Clinical trials are research studies that test new treatments to see how well they work. People who choose to participate in a trial at MSK receive the most-advanced cancer treatment available. Sometimes these therapies are available through MSK’s trials years before being offered anywhere else.
Our researchers are experts in studying immunotherapy, targeted therapies, and other approaches to boost the effectiveness of radiation therapy.
Side Effects of Radiation Therapy
MSK’s radiation oncologists work hard to minimize the side effects of head and neck cancer treatment. We explain in detail what you can expect and when side effects are likely to occur.

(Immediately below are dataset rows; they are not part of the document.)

-- ==== Sys2Proof/Laws/Numerics.lean ====
section
/-! SUPPORT. The lemmas of the binary64 operations (spec/40_numerics.md R100 to R108): what `unpack` and `withSign` do,
the value of a bit pattern, and correct rounding of `pack`. -/

namespace Sys2Proof.Machine

/-! ### Bit patterns -/

theorem withSign_toNat {s : Bool} {mag : Nat} (h : mag < 2 ^ 63) :
    (withSign s mag).toNat = (if s then 2 ^ 63 else 0) + mag := by
  rw [withSign, BitVec.toNat_ofNat]
  apply Nat.mod_eq_of_lt
  split <;> omega

theorem infMag_lt : infMag < 2 ^ 63 := by decide

theorem msb_eq (a : Word64) : a.msb = decide (2 ^ 63 ≤ a.toNat) := BitVec.msb_eq_decide a

theorem msb_withSign {s : Bool} {mag : Nat} (h : mag < 2 ^ 63) : (withSign s mag).msb = s := by
  rw [msb_eq, withSign_toNat h]
  cases s <;> simp <;> omega

theorem magBits_withSign {s : Bool} {mag : Nat} (h : mag < 2 ^ 63) : magBits (withSign s mag) = mag := by
  rw [magBits, withSign_toNat h]
  split <;> omega

theorem magBits_lt (a : Word64) : magBits a < 2 ^ 63 := Nat.mod_lt _ (by decide)

theorem withSign_msb_magBits (a : Word64) : withSign a.msb (magBits a) = a := by
  apply BitVec.eq_of_toNat_eq
  rw [withSign_toNat (magBits_lt a), msb_eq, magBits]
  have := a.isLt
  split <;> simp_all <;> omega

theorem ext_mag {a b : Word64} (hs : a.msb = b.msb) (hm : magBits a = magBits b) : a = b := by
  rw [← withSign_msb_magBits a, ← withSign_msb_magBits b, hs, hm]

theorem expField_eq (a : Word64) : expField a = magBits a / 2 ^ 52 := by
  unfold expField magBits
  omega

theorem fracField_eq (a : Word64) : fracField a = magBits a % 2 ^ 52 := by
  unfold fracField magBits
  omega

theorem infMag_eq : infMag = 2047 * 2 ^ 52 := by decide

theorem isNaN_iff (a : Word64) : isNaN a = true ↔ infMag < magBits a := by
  have := magBits_lt a
  rw [infMag_eq]
  simp only [isNaN, Bool.and_eq_true, beq_iff_eq, bne_iff_ne, expField_eq, fracField_eq]
  omega

theorem isNaN_eq_false_iff (a : Word64) : isNaN a = false ↔ magBits a ≤ infMag := by
  rw [← not_lt, ← isNaN_iff, Bool.not_eq_true]

theorem isFinite_iff (a : Word64) : isFinite a = true ↔ magBits a < infMag := by
  have := magBits_lt a
  rw [infMag_eq]
  simp only [isFinite, bne_iff_ne, expField_eq]
  omega

theorem isFinite_not_isNaN {a : Word64} (h : isFinite a = true) : isNaN a = false := by
  rw [isFinite_iff] at h
  rw [isNaN_eq_false_iff]
  exact h.le

/-- The three classes of R100. -/
theorem unpack_cases (a : Word64) :
    (isNaN a = true ∧ unpack a = .nan) ∨ (magBits a = infMag ∧ unpack a = .inf a.msb) ∨
      (isFinite a = true ∧ ∃ m e, unpack a = .fin a.msb m e ∧ (m : ℝ) * 2 ^ e = magVal (magBits a) ∧ m < 2 ^ 53 ∧
        -1074 ≤ e ∧ (m = 0 ↔ magBits a = 0)) := by
  have hlt := magBits_lt a
  have hE := expField_eq a
  have hF := fracField_eq a
  by_cases h1 : expField a = 2047
  · by_cases h2 : fracField a = 0
    · right; left
      refine ⟨?_, by simp [unpack, h1, h2]⟩
      rw [infMag_eq]
      omega
    · left
      exact ⟨by simp [isNaN, h1, h2], by simp [unpack, h1, h2]⟩
  · right; right
    refine ⟨by simp [isFinite, h1], ?_⟩
    by_cases h2 : expField a = 0
    · refine ⟨fracField a, -1074, by simp [unpack, h2], ?_, by omega, by omega, by omega⟩
      rw [magVal, if_pos (by omega), hF, Nat.mod_eq_of_lt (by omega)]
    · refine ⟨2 ^ 52 + fracField a, (expField a : ℤ) - 1075, by simp [unpack, h1, h2], ?_, by omega, by omega, by omega⟩
      rw [magVal, if_neg (by omega), hF, hE]

theorem unpack_nan {a : Word64} : unpack a = .nan ↔ isNaN a = true := by
  rcases unpack_cases a with ⟨h, hu⟩ | ⟨h, hu⟩ | ⟨h, m, e, hu, -⟩
  · simp [h, hu]
  · have : isNaN a = false := by rw [isNaN_eq_false_iff]; exact h.le
    simp [this, hu]
  · simp [isFinite_not_isNaN h, hu]

theorem unpack_inf {a : Word64} {s : Bool} : unpack a = .inf s ↔ magBits a = infMag ∧ a.msb = s := by
  rcases unpack_cases a with ⟨h, hu⟩ | ⟨h, hu⟩ | ⟨h, m, e, hu, -⟩
  · rw [isNaN_iff] at h
    simp only [hu, reduceCtorEq, false_iff]
    omega
  · simp [h, hu]
  · rw [isFinite_iff] at h
    simp only [hu, reduceCtorEq, false_iff]
    omega

/-- A finite pattern: its sign, its significand and exponent. -/
theorem unpack_fin {a : Word64} (h : isFinite a = true) : ∃ m e, unpack a = .fin a.msb m e ∧
    (m : ℝ) * 2 ^ e = magVal (magBits a) ∧ m < 2 ^ 53 ∧ -1074 ≤ e ∧ (m = 0 ↔ magBits a = 0) := by
  rcases unpack_cases a with ⟨h', hu⟩ | ⟨h', hu⟩ | ⟨h', hm⟩
  · simp [isFinite_not_isNaN h] at h'
  · rw [isFinite_iff] at h
    omega
  · exact hm

/-- A sign as a factor. -/
def signFactor (s : Bool) : ℝ := if s then -1 else 1

theorem f64_eq {a : Word64} (h : isFinite a = true) : (f64 a : ℝ) = signFactor a.msb * magVal (magBits a) := by
  obtain ⟨m, e, hu, hv, -⟩ := unpack_fin h
  rw [← hv]
  simp only [f64, hu, signFactor]
  push_cast
  split <;> ring

theorem f64_abs {a : Word64} (h : isFinite a = true) : |(f64 a : ℝ)| = magVal (magBits a) := by
  rw [f64_eq h, abs_mul, abs_of_nonneg (magVal_nonneg _)]
  cases a.msb <;> simp [signFactor]

/-! ### Rounding a signed value -/

theorem overflowBound_cast : (overflowBound : ℝ) = 2 ^ 1024 - 2 ^ (970 : ℤ) := by
  rw [overflowBound, show (970 : ℤ) = ((970 : Nat) : ℤ) by rfl, zpow_natCast, Rat.cast_sub, Rat.cast_pow, Rat.cast_pow,
    Rat.cast_ofNat]

theorem nearestMag_le {x : ℝ} {R : Nat} (h : NearestMag x R) : R ≤ infMag := by
  obtain ⟨N, -, -, ⟨rfl, -⟩ | ⟨rfl, -⟩⟩ := h <;> exact min_le_right _ _

theorem magVal_mid : magVal (infMag - 1) + magVal infMag = 2 * (overflowBound : ℝ) := by
  rw [overflowBound_cast, magVal_maxFinite, magVal_infMag, show (971 : ℤ) = 970 + 1 by rfl,
    zpow_add₀ (by norm_num : (2 : ℝ) ≠ 0)]
  generalize (2 : ℝ) ^ (970 : ℤ) = y
  generalize (2 : ℝ) ^ 1024 = z
  norm_num
  ring

theorem overflowBound_pos : (0 : ℝ) < (overflowBound : ℝ) := by
  have h1 := magVal_mid
  have h2 := magVal_nonneg (infMag - 1)
  have h3 : magVal 0 < magVal infMag := magVal_strictMono (by decide)
  rw [magVal_zero] at h3
  linarith

theorem infMag_sub : infMag - 1 + 1 = infMag := by decide

/-- From `2^1024 - 2^970` on, the nearest magnitude is the infinity (R101). -/
theorem nearestMag_overflow {x : ℝ} {R : Nat} (h : NearestMag x R) (hx : (overflowBound : ℝ) ≤ x) : R = infMag := by
  obtain ⟨N, h1, h2, h3⟩ := h
  have hmid := magVal_mid
  have hN : infMag - 1 ≤ N := by
    by_contra hc
    have : magVal (N + 1) ≤ magVal (infMag - 1) := magVal_strictMono.monotone (by omega)
    have h4 := magVal_succ (infMag - 1)
    rw [infMag_sub] at h4
    linarith
  rcases h3 with ⟨rfl, hr⟩ | ⟨rfl, -⟩
  · by_cases hN' : N = infMag - 1
    · exfalso
      subst hN'
      rw [infMag_sub, hmid] at hr
      rcases hr with hr | ⟨-, hr⟩
      · linarith
      · revert hr; decide
    · exact min_eq_right (by omega)
  · exact min_eq_right (by rw [← infMag_sub]; omega)

theorem nearestMag_finite {x : ℝ} {R : Nat} (h : NearestMag x R) (hx : x < (overflowBound : ℝ)) : R < infMag := by
  obtain ⟨N, h1, h2, h3⟩ := h
  have hmid := magVal_mid
  have h4 := magVal_succ (infMag - 1)
  rw [infMag_sub] at h4
  have hN : N < infMag := by
    by_contra hc
    have : magVal infMag ≤ magVal N := magVal_strictMono.monotone (by omega)
    linarith
  rcases h3 with ⟨rfl, -⟩ | ⟨rfl, hr⟩
  · rw [min_eq_left hN.le]; exact hN
  · rw [min_eq_left (by omega)]
    by_contra hc
    have : N = infMag - 1 := by omega
    subst this
    rw [infMag_sub, hmid] at hr
    rcases hr with hr | ⟨hr, -⟩ <;> linarith

/-- No magnitude is nearer, and one as near has the odd last bit. -/
theorem nearestMag_best {x : ℝ} {R : Nat} (h : NearestMag x R) (hR : R < infMag) (C : Nat) :
    |magVal R - x| ≤ |magVal C - x| ∧ (|magVal R - x| = |magVal C - x| → C ≠ R → R % 2 = 0) := by
  obtain ⟨N, h1, h2, h3⟩ := h
  have hC : C ≤ N ∧ magVal C ≤ magVal N ∨ N + 1 ≤ C ∧ magVal (N + 1) ≤ magVal C := by
    rcases Nat.lt_or_ge N C with hc | hc
    · exact .inr ⟨hc, magVal_strictMono.monotone hc⟩
    · exact .inl ⟨hc, magVal_strictMono.monotone hc⟩
  have habsN : |magVal N - x| = x - magVal N := by rw [abs_sub_comm, abs_of_nonneg (by linarith)]
  have habsN1 : |magVal (N + 1) - x| = magVal (N + 1) - x := abs_of_nonneg (by linarith)
  have habsC : C ≤ N → |magVal C - x| = x - magVal C := fun hc => by
    rw [abs_sub_comm, abs_of_nonneg]
    linarith [magVal_strictMono.monotone hc]
  have habsC1 : N + 1 ≤ C → |magVal C - x| = magVal C - x := fun hc => by
    apply abs_of_nonneg
    linarith [magVal_strictMono.monotone hc]
  have hltC : C ≤ N → C ≠ N → magVal C < magVal N := fun hc hne => magVal_strictMono (by omega)
  have hgtC : N + 1 ≤ C → C ≠ N + 1 → magVal (N + 1) < magVal C := fun hc hne => magVal_strictMono (by omega)
  rcases h3 with ⟨hRN, hr⟩ | ⟨hRN, hr⟩
  · have hRN : R = N := by omega
    subst hRN
    rw [habsN]
    rcases hC with ⟨hc, hv⟩ | ⟨hc, hv⟩
    · rw [habsC hc]
      exact ⟨by linarith, fun he hne => absurd (hltC hc hne) (by linarith)⟩
    · rw [habsC1 hc]
      rcases hr with hr | ⟨hr, hev⟩
      · exact ⟨by linarith, fun he _ => by linarith⟩
      · exact ⟨by linarith, fun _ _ => hev⟩
  · have hRN : R = N + 1 := by omega
    subst hRN
    rw [habsN1]
    rcases hC with ⟨hc, hv⟩ | ⟨hc, hv⟩
    · rw [habsC hc]
      rcases hr with hr | ⟨hr, hev⟩
      · exact ⟨by linarith, fun he _ => by linarith⟩
      · exact ⟨by linarith, fun _ _ => by omega⟩
    · rw [habsC1 hc]
      exact ⟨by linarith, fun he hne => absurd (hgtC hc hne) (by linarith)⟩

theorem getLsbD_zero_eq (a : Word64) : a.getLsbD 0 = decide (magBits a % 2 = 1) := by
  rw [BitVec.getLsbD, Nat.testBit_zero, magBits]
  congr 1
  simp only [eq_iff_iff]
  omega

/-- A magnitude nearest to `|x|` with the sign of `x` is `x` correctly rounded. -/
theorem correctlyRounded_withSign {x : ℝ} {s : Bool} {R : Nat} (hs : x = signFactor s * |x|)
    (h : NearestMag |x| R) : CorrectlyRounded x (withSign s R) := by
  have hR63 : R < 2 ^ 63 := lt_of_le_of_lt (nearestMag_le h) infMag_lt
  have hob := overflowBound_pos
  refine ⟨fun hx => ?_, fun hx => ?_, fun hx => ?_⟩
  · have habs : |x| = x := abs_of_nonneg (by linarith)
    have : s = false := by
      cases s
      · rfl
      · simp only [signFactor, if_true] at hs
        linarith
    rw [nearestMag_overflow h (by rwa [habs]), this]
    decide
  · have habs : |x| = -x := abs_of_nonpos (by linarith)
    have : s = true := by
      cases s
      · simp only [signFactor, Bool.false_eq_true, if_false] at hs
        linarith
      · rfl
    rw [nearestMag_overflow h (by rw [habs]; linarith), this]
    decide
  · have hRf := nearestMag_finite h hx
    have hfin : isFinite (withSign s R) = true := by rw [isFinite_iff, magBits_withSign hR63]; exact hRf
    refine ⟨hfin, fun c hc => ?_⟩
    rw [f64_eq hfin, msb_withSign hR63, magBits_withSign hR63, getLsbD_zero_eq, magBits_withSign hR63, f64_eq hc]
    obtain ⟨hb1, hb2⟩ := nearestMag_best h hRf (magBits c)
    have hl : |signFactor s * magVal R - x| = |magVal R - abs x| := by
      conv_lhs => rw [hs]
      rw [← mul_sub, abs_mul]
      cases s <;> simp [signFactor]
    rw [hl]
    by_cases hsc : c.msb = s
    · have hr : |signFactor c.msb * magVal (magBits c) - x| = |magVal (magBits c) - abs x| := by
        rw [hsc]
        conv_lhs => rw [hs]
        rw [← mul_sub, abs_mul]
        cases s <;> simp [signFactor]
      rw [hr]
      refine ⟨hb1, fun he hne => ?_⟩
      have : magBits c ≠ R := by
        rintro hcr
        apply hne
        have hxx : f64 (withSign s R) = f64 c := by
          congr 1
          apply ext_mag <;> simp [msb_withSign hR63, magBits_withSign hR63, hsc, hcr]
        have h1 := f64_eq hfin
        have h2 := f64_eq hc
        rw [hxx]
      have := hb2 he this
      simp [this]
    · have hr : |signFactor c.msb * magVal (magBits c) - x| = magVal (magBits c) + |x| := by
        have hneg : signFactor c.msb = - signFactor s := by
          revert hsc
          cases c.msb <;> cases s <;> simp [signFactor]
        rw [hneg]
        conv_lhs => rw [hs]
        rw [show -signFactor s * magVal (magBits c) - signFactor s * |x| =
          -(signFactor s * (magVal (magBits c) + |x|)) by ring, abs_neg, abs_mul,
          abs_of_nonneg (add_nonneg (magVal_nonneg _) (abs_nonneg x))]
        cases s <;> simp [signFactor]
      rw [hr]
      obtain ⟨hz1, hz2⟩ := nearestMag_best h hRf 0
      rw [magVal_zero, zero_sub, abs_neg, abs_abs] at hz1 hz2
      have hcn := magVal_nonneg (magBits c)
      refine ⟨by linarith, fun he hne => ?_⟩
      have hc0 : magVal (magBits c) = 0 := by linarith
      have hR0 : R ≠ 0 := by
        rintro rfl
        apply hne
        have h1 := f64_eq hfin
        have h2 := f64_eq hc
        rw [magBits_withSign hR63, magVal_zero, mul_zero] at h1
        rw [hc0, mul_zero] at h2
        have : (f64 c : ℝ) = (f64 (withSign s 0) : ℝ) := by rw [h1, h2]
        exact_mod_cast this
      have := hz2 (by linarith) hR0.symm
      simp [this]

theorem signFactor_abs (x : ℝ) (s : Bool) (h : (s = true → x ≤ 0) ∧ (s = false → 0 ≤ x)) :
    x = signFactor s * |x| := by
  cases s
  · rw [abs_of_nonneg (h.2 rfl)]; simp [signFactor]
  · rw [abs_of_nonpos (h.1 rfl)]; simp [signFactor]

/-- The one rounding of every operation (R101). -/
theorem pack_correctlyRounded {s : Bool} {m : Nat} {e : ℤ} {x : ℝ} (hm : m ≠ 0) (hs : x = signFactor s * |x|)
    (h : StandsFor m e |x|) : CorrectlyRounded x (pack s m e) :=
  correctlyRounded_withSign hs (roundMag_nearest hm h)

/-- A zero result, of either sign, is the exact result zero. -/
theorem correctlyRounded_zero (s : Bool) : CorrectlyRounded 0 (withSign s 0) := by
  apply correctlyRounded_withSign (by simp)
  have h := magVal_succ 0
  rw [magVal_zero] at h
  refine ⟨0, by simp, by rw [abs_zero]; exact h, .inl ⟨by simp, .inl ?_⟩⟩
  rw [abs_zero, magVal_zero]
  linarith

end Sys2Proof.Machine
end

The most common side effects of radiation to the head and neck include:
- changes in your skin that look like a sunburn
- changes in taste
- dryness of the mouth
- weakening of the teeth
- pain, sores, or redness in the mouth
Our dental oncology team is available to support you with any problems that may arise with your teeth. We may also fit you with a custom mouth guard to protect your teeth during treatment.
Our rehabilitation team has extensive experience in helping people address the side effects of radiation therapy. A speech and swallowing specialist will meet with you before treatment to discuss any possible changes in your speech, voice, or swallowing. During and after treatment, we will provide you with exercises to prevent side effects. We will look out for any problems you are having with swallowing and make sure you are maintaining the range of motion in your tongue, jaw, and neck.